Commercial but not crass
"Posters of Paris: Toulouse-Lautrec & His Contemporaries" opens Friday at the Milwaukee Art Museum.
Before you enter Posters of Paris: Toulouse-Lautrec & His Contemporaries at the Milwaukee Art Museum, observe the large title wall inside the expansive glass doors of the Baker/Rowland Galleries. This black-and-white 19th-century Parisian street scene, blown up massively from a tiny, grainy photograph, is more than window dressing. In the photo, a great many posters proclaim the wonders to be found in modern Paris. Our modern eyes see them through the charm and patina of time. The scene strikes our modern eyes as quaint. But it shows that even then, the Parisian public faced an onslaught of advertising.

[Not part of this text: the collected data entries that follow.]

/-- The frame of DEC_DECODE's accept: results, pose, prior, name, operands, transport and every byte of ABUF stay. The fault marks
are bits of the model's own (log entry 20). -/
def Obligations.DecDecodeAcceptFrame : Prop :=
  ∀ s t : State, exec .decDecode s = .next t →
    (t.arg0 = s.arg0 ∧ t.arg1 = s.arg1 ∧ t.arg2 = s.arg2) ∧
    (t.res0 = s.res0 ∧ t.res1 = s.res1 ∧ t.res2 = s.res2 ∧ t.res3 = s.res3) ∧
    (t.poseX = s.poseX ∧ t.poseY = s.poseY ∧ t.poseTh = s.poseTh) ∧
    (t.priorL = s.priorL ∧ t.priorR = s.priorR ∧ t.priorValid = s.priorValid) ∧
    (t.nameLen = s.nameLen ∧ t.name = s.name) ∧ (t.accerr = s.accerr ∧ t.ovf = s.ovf) ∧
    (s.busy = false → t.ovr = s.ovr ∧ t.marks = s.marks) ∧ t.txpend = s.txpend ∧
    (t.rxq = s.rxq ∧ t.terr = s.terr ∧ t.txout = s.txout) ∧
    ∀ a, Memory.read t.abuf a = Memory.read s.abuf a

/-! ### Sensor registry -/

/-- R164: REG_BY_ID, both outcomes. -/
def Obligations.RegByIdReturnsTheDescriptor : Prop :=
  decodeWord 0x00000020 = .ok .regById ∧
  ∀ s : State, s.cfg.wf = true → InFlightInv s → s.busy = false →
    let id : Byte := s.arg0.extractLsb' 0 8
    ((∀ d, (id, d) ∉ s.cfg.sensors) →
      exec .regById s = .next { failedAtAccept .regById s .unknownSensor id.toNat 0 with nameLen := 0 }) ∧
    ∀ d, (id, d) ∈ s.cfg.sensors →
      ∃ t, exec .regById s = .next t ∧
        t = { s with op := 0x20, done := true, err := false, ecode := .none, cur := none, res0 := t.res0, res1 := t.res1
                     nameLen := t.nameLen, name := t.name } ∧
        t.res0.toNat = fmtWidth d.fmt * 65536 + (fmtCode d.fmt).toNat * 256 + id.toNat ∧
        t.res1.toNat = d.name.length ∧ ∀ i, t.nbufByte i = d.name.getD i 0

/-- R165: REG_BY_NAME. The length is checked first; the name is compared exactly; a bulk descriptor is tagged with bit 31. -/
def Obligations.RegByNameFindsTheExactName : Prop :=
  decodeWord 0x00000021 = .ok .regByName ∧
  ∀ s : State, s.cfg.wf = true → InFlightInv s → s.busy = false →
    (s.arg0.toNat = 0 ∨ 32 < s.arg0.toNat →
      exec .regByName s = .next { failedAtAccept .regByName s .arg s.arg0.toNat 0 with nameLen := 0 }) ∧
    ∀ name : List Byte, name.length = s.arg0.toNat → 1 ≤ name.length → name.length ≤ 32 → AbufHolds s 0 name →
      ((∀ e ∈ s.cfg.sensors, e.2.name ≠ name) → (∀ b ∈ s.cfg.bulks, b.name ≠ name) →
        exec .regByName s =
          .next { failedAtAccept .regByName s .unknownSensor 0xFFFFFFFF name.length with nameLen := 0 }) ∧
      ∀ w : Nat,
        (∃ id d, (id, d) ∈ s.cfg.sensors ∧ d.name = name ∧
          w = fmtWidth d.fmt * 65536 + (fmtCode d.fmt).toNat * 256 + id.toNat) ∨
        (∃ (b : Nat) (bd : BulkDesc), s.cfg.bulks[b]? = some bd ∧ bd.name = name ∧
          w = 2147483648 + bd.members.length * 65536 + b) →
        ∃ t, exec .regByName s = .next t ∧
          t = { s with op := 0x21, done := true, err := false, ecode := .none, cur := none, res0 := t.res0, res1 := t.res1
                       nameLen := t.nameLen, name := t.name } ∧
          t.res0.toNat = w ∧ t.res1.toNat = name.length ∧ ∀ i, t.nbufByte i = name.getD i 0

/-- R166: REG_BULK_MEMBER, all three outcomes. -/
def Obligations.RegBulkMemberReturnsTheMember : Prop :=
  decodeWord 0x00000022 = .ok .regBulkMember ∧
  ∀ s : State, s.cfg.wf = true → InFlightInv s → s.busy = false →
    let b := s.arg0.toNat
    let p := s.arg1.toNat
    (s.cfg.bulks[b]? = none → exec .regBulkMember s = .next (failedAtAccept .regBulkMember s .unknownSensor b p)) ∧
    ∀ bd, s.cfg.bulks[b]? = some bd →
      (bd.members.length ≤ p →
        exec .regBulkMember s = .next (failedAtAccept .regBulkMember s .arg p bd.members.length)) ∧
      ∀ id, bd.members[p]? = some id →
        ∃ d, (id, d) ∈ s.cfg.sensors ∧
          exec .regBulkMember s = .next
            { s with op := 0x22, done := true, err := false, ecode := .none, cur := none
                     res0 := BitVec.ofNat 32 (fmtWidth d.fmt * 65536 + (fmtCode d.fmt).toNat * 256 + id.toNat)
                     res1 := s.arg1 }

/-- R168: if REG_BY_NAME finds a scalar entry with RES0 = w, REG_BY_ID of w[7:0] gives the same RES0, RES1 and NBUF. -/
def Obligations.LookupByNameAndByIdAgree : Prop :=
  ∀ (s t : State), s.cfg.wf = true → InFlightInv s → s.busy = false → exec .regByName s = .next t →
    t.err = false → t.res0.getLsbD 31 = false →
      ∃ u, exec .regById { t with arg0 := (t.res0.extractLsb' 0 8).setWidth 32 } = .next u ∧
        u.err = false ∧ u.res0 = t.res0 ∧ u.res1 = t.res1 ∧ ∀ k : Fin 8, readReg u (.nbuf k) = readReg t (.nbuf k)

/-- The frame of the registry operations: only STATUS, RES0, RES1 and the name register change. The fault marks are bits of the
model's own (log entry 20). -/
def Obligations.RegistryFrame : Prop :=
  ∀ (i : Instr) (s t : State), isRegistry i = true → exec i s = .next t →
    (t.arg0 = s.arg0 ∧ t.arg1 = s.arg1 ∧ t.arg2 = s.arg2) ∧ (t.res2 = s.res2 ∧ t.res3 = s.res3) ∧
    (t.poseX = s.poseX ∧ t.poseY = s.poseY ∧ t.poseTh = s.poseTh) ∧
    (t.priorL = s.priorL ∧ t.priorR = s.priorR ∧ t.priorValid = s.priorValid) ∧
    (t.n = s.n ∧ t.cnt = s.cnt ∧ t.sum = s.sum ∧ t.body = s.body ∧ t.entry = s.entry) ∧
    (t.valid = s.valid ∧ t.len = s.len ∧ t.count = s.count ∧ t.junk = s.junk) ∧
    (i = .regBulkMember → t.nameLen = s.nameLen ∧ t.name = s.name) ∧
    (t.accerr = s.accerr ∧ t.ovf = s.ovf) ∧ (s.busy = false → t.ovr = s.ovr ∧ t.marks = s.marks) ∧
    (t.rxq = s.rxq ∧ t.terr = s.terr ∧ t.txout = s.txout) ∧ t.cfg = s.cfg ∧
    ∀ a, Memory.read t.abuf a = Memory.read s.abuf a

The black-and-white prelude prepares our eyes for the vivacious color within. The exhibition, curated by Mary Weaver Chapin and augmented by a lavishly illustrated catalog, surveys the great wave of public advertising in the decadent Paris of the late 1800s. Such poster artists as Jules Chéret, lauded as the “Fragonard of the street,” captured this urban zeitgeist. Along with his lovely, anonymous and beguiling chérettes, he pictured singers, dancers and contortionists as if in still-frames in nightclub acts. Chéret hawks their entertainments to a public ready for fun. The poster artists were the carnival barkers, tempting with the pleasures of nightlife.
These big posters showed up in multiples on city walls, some in spaces reserved for advertisements. They also appeared on Morris columns, freestanding kiosks whose reason for existence was to hold up ads. You can still find these kiosks; look no further than Farwell and North Avenues, outside Hooligan’s Super Bar.
As Chapin noted, “We didn’t invent a thing.” Many modern modes of communication blossomed over a century ago, sans digital conveyance.
Toulouse-Lautrec stands at the center of this exhibition. This aristocrat worked in the language of the street. His uncanny eye and unerring fluency of line captured body and soul, however noble or decadent. His first poster, for the Moulin Rouge, combines the shadow play of spectators and the bawdy, dancing force of La Goulue (“The Glutton”). Her skirts and leg fly, giving quite a show for the assembled crowd. As spectators on the street, we’re drawn in.
These posters quickly took on life beyond the street. They became desirable objects and gained currency as a bona fide form of art as early as the 1880s, when affichomanie, or “poster mania,” took hold and posters gained credence as fine art. They appeared in specialized exhibitions, and dealers promoted them. Serious fine artists — Pierre Bonnard and Henri-Gabriel Ibels, for example — worked in the field.
Despite their pedigrees as street advertising, these posters beg to be appraised with the lingering absorption traditionally devoted to paintings. Spend some time with them. Get close. Notice the vibrancy of color, the cleverness of text, the subtlety of the printing process. Fine speckles of red ink read as tender flesh. A little more density conjures a freshly roughed cheek. And note shifting tastes and trends. Late in the French Poster Era, simplicity and directness prevail as the artists tried to reach a public speeding by in cars. The 20th-century was upon them.
How to adapt to the digital age in the 21st century? With an interesting debate, to be sure. Much advertising today is ephemeral, beamed through TV or computer screens, pixilated for display on giant digital billboards. Media is massive and far more transient than these gorgeous relics, which continue to captivate our contemporary imaginations.
Posters of Paris: Toulouse-Lautrec & His Contemporaries opens Friday, June 1, at the Milwaukee Art Museum and runs through Sept. 1.